1.A history of a surgical code will limit for payment the approval of a second surgical code in a same

quadrant if three years have not passed.

2. Any surgical procedure for cosmetic purposes is excluded for payment.

3.  In those covers that do not include the benefit of implants, all procedures related to the implant are     excluded, such as, and not limited to, bone grafts and membranes in areas of extraction for implants and maintenance of dental implants.

4. Codes D4210 and D4211 are indicated for cases with gingival hyperplasia with none or minimal bone loss and are limited for payment to one of the two services per quadrant every 3 years.

5.  Code D4210 is used when the quadrant contains a minimum of 4 teeth that need surgery. Code D4211 will be used for cases in which it is only necessary to perform surgery in three teeth or less in the same quadrant.

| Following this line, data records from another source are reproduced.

@[simp] theorem State.setPtime_build (s : State) (k : Nat) (t : PortTime) : (s.setPtime k t).build = s.build := rfl
@[simp] theorem State.setPtime_pins (s : State) (k : Nat) (t : PortTime) : (s.setPtime k t).pins = s.pins := rfl
@[simp] theorem State.setPtime_outs (s : State) (k : Nat) (t : PortTime) : (s.setPtime k t).outs = s.outs := rfl
@[simp] theorem State.setPtime_regs (s : State) (k : Nat) (t : PortTime) : (s.setPtime k t).regs = s.regs := rfl
@[simp] theorem State.setPtime_latches (s : State) (k : Nat) (t : PortTime) : (s.setPtime k t).latches = s.latches := rfl
@[simp] theorem State.setPtime_boot (s : State) (k : Nat) (t : PortTime) : (s.setPtime k t).boot = s.boot := rfl
@[simp] theorem State.setPtime_pkg (s : State) (k : Nat) (t : PortTime) : (s.setPtime k t).pkg = s.pkg := rfl
@[simp] theorem State.setPtime_power (s : State) (k : Nat) (t : PortTime) : (s.setPtime k t).power = s.power := rfl
@[simp] theorem State.setPtime_links (s : State) (k : Nat) (t : PortTime) : (s.setPtime k t).links = s.links := rfl
@[simp] theorem State.setPtime_gait (s : State) (k : Nat) (t : PortTime) : (s.setPtime k t).gait = s.gait := rfl
@[simp] theorem State.setPtime_faults (s : State) (k : Nat) (t : PortTime) : (s.setPtime k t).faults = s.faults := rfl
@[simp] theorem State.setPtime_host (s : State) (k : Nat) (t : PortTime) : (s.setPtime k t).host = s.host := rfl
@[simp] theorem State.setPtime_front (s : State) (k : Nat) (t : PortTime) : (s.setPtime k t).front = s.front := rfl
@[simp] theorem State.setPtime_objs (s : State) (k : Nat) (t : PortTime) : (s.setPtime k t).objs = s.objs := rfl
@[simp] theorem State.setPtime_fns (s : State) (k : Nat) (t : PortTime) : (s.setPtime k t).fns = s.fns := rfl
@[simp] theorem State.setPtime_mem (s : State) (k : Nat) (t : PortTime) : (s.setPtime k t).mem = s.mem := rfl
@[simp] theorem State.setPtime_sync (s : State) (k : Nat) (t : PortTime) : (s.setPtime k t).sync = s.sync := rfl
@[simp] theorem State.setPtime_red (s : State) (k : Nat) (t : PortTime) : (s.setPtime k t).red = s.red := rfl
@[simp] theorem State.setPtime_fab (s : State) (k : Nat) (t : PortTime) : (s.setPtime k t).fab = s.fab := rfl
@[simp] theorem State.setPtime_coh (s : State) (k : Nat) (t : PortTime) : (s.setPtime k t).coh = s.coh := rfl
@[simp] theorem State.setPtime_cmb (s : State) (k : Nat) (t : PortTime) : (s.setPtime k t).cmb = s.cmb := rfl
@[simp] theorem State.setPtime_trust (s : State) (k : Nat) (t : PortTime) : (s.setPtime k t).trust = s.trust := rfl
@[simp] theorem State.setPtime_ccip (s : State) (k : Nat) (t : PortTime) : (s.setPtime k t).ccip = s.ccip := rfl
@[simp] theorem State.setPtime_lc (s : State) (k : Nat) (t : PortTime) : (s.setPtime k t).lc = s.lc := rfl
@[simp] theorem State.setPtime_dbg (s : State) (k : Nat) (t : PortTime) : (s.setPtime k t).dbg = s.dbg := rfl
@[simp] theorem State.setPtime_bist (s : State) (k : Nat) (t : PortTime) : (s.setPtime k t).bist = s.bist := rfl
@[simp] theorem State.setPtime_out (s : State) (k : Nat) (t : PortTime) : (s.setPtime k t).out = s.out := rfl
@[simp] theorem State.setPtime_egress (s : State) (k : Nat) (t : PortTime) : (s.setPtime k t).egress = s.egress := rfl
@[simp] theorem State.setPtime_draws (s : State) (k : Nat) (t : PortTime) : (s.setPtime k t).draws = s.draws := rfl
@[simp] theorem State.setPtime_pending (s : State) (k : Nat) (t : PortTime) : (s.setPtime k t).pending = s.pending := rfl
@[simp] theorem State.setPtime_reg (s : State) (k : Nat) (t : PortTime) (b : Nat) : (s.setPtime k t).reg b = s.reg b := rfl
@[simp] theorem State.setPtime_rd (s : State) (k : Nat) (t : PortTime) (pg' : Page) (g : Field) (j : Nat) : (s.setPtime k t).rd pg' g j = s.rd pg' g j := rfl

6.  Every predetermination for soft tissue surgery requires a report indicating its necessity. You must include pictures, if they are available, as a diagnostic aid to advise in the case.

7.  The fee for codes D4240, D4241, D4260 and D4261 includes the fee of codes D4341 and D4342 when these are performed in the same quadrant, on the same day.

8.  Code D4245 is limited for payment to one per quadrant for life. A detailed «by report» is required and will not be considered for payment in conjunction with code D7960 if it is performed in the same visit. It will be billed using the quadrant number.

9.  Code D4249 is limited to one payment per tooth per life and will be invoiced using the number of the tooth. The amount paid for codes D4249 in the same      quadrant may not exceed the rate of code D4260.

10.  The rate of code D4249 was included in that of D4260 and D4261 if done in the set in the same affected area of the quadrant.

11.  The following codes are limited to pay one per quadrant every three years: D4210, D4211, D4240, D4241, D4260, D4261, D4270, D4273 and these are        mutually exclusive. The quadrant number was used.

12.  Codes D4263, D4264, D4277 and D4278 are made using the tooth number and will be limited to 1 per tooth per life. X-rays or photographs should be        sent to show the need and any other diagnostic help that may facilitate the evaluation of the case.

13.  Codes D4277 and D4278 on the ADA sheet in the «observation» section should indicate the classification (MILLER).

14.  The codes D4263 and D4264 must indicate the SITE of the bone defect in addition to the number of the tooth.

15.  The codes D4266 and D4267 will be limited to 1 per quadrant every 3 years and is billed using the tooth number.

16.  The codes D4277 and D4278 are mutually exclusive of codes D4270 and D4273.

17.  The following codes will only be considered for payment in type II bifurcations and interproximal infrabony defects. (D4263, D4264, D4266 and D4267).

18.   Gingival grafts are limited for payment to one (1) per quadrant every three years and will be billed using the quadrant number.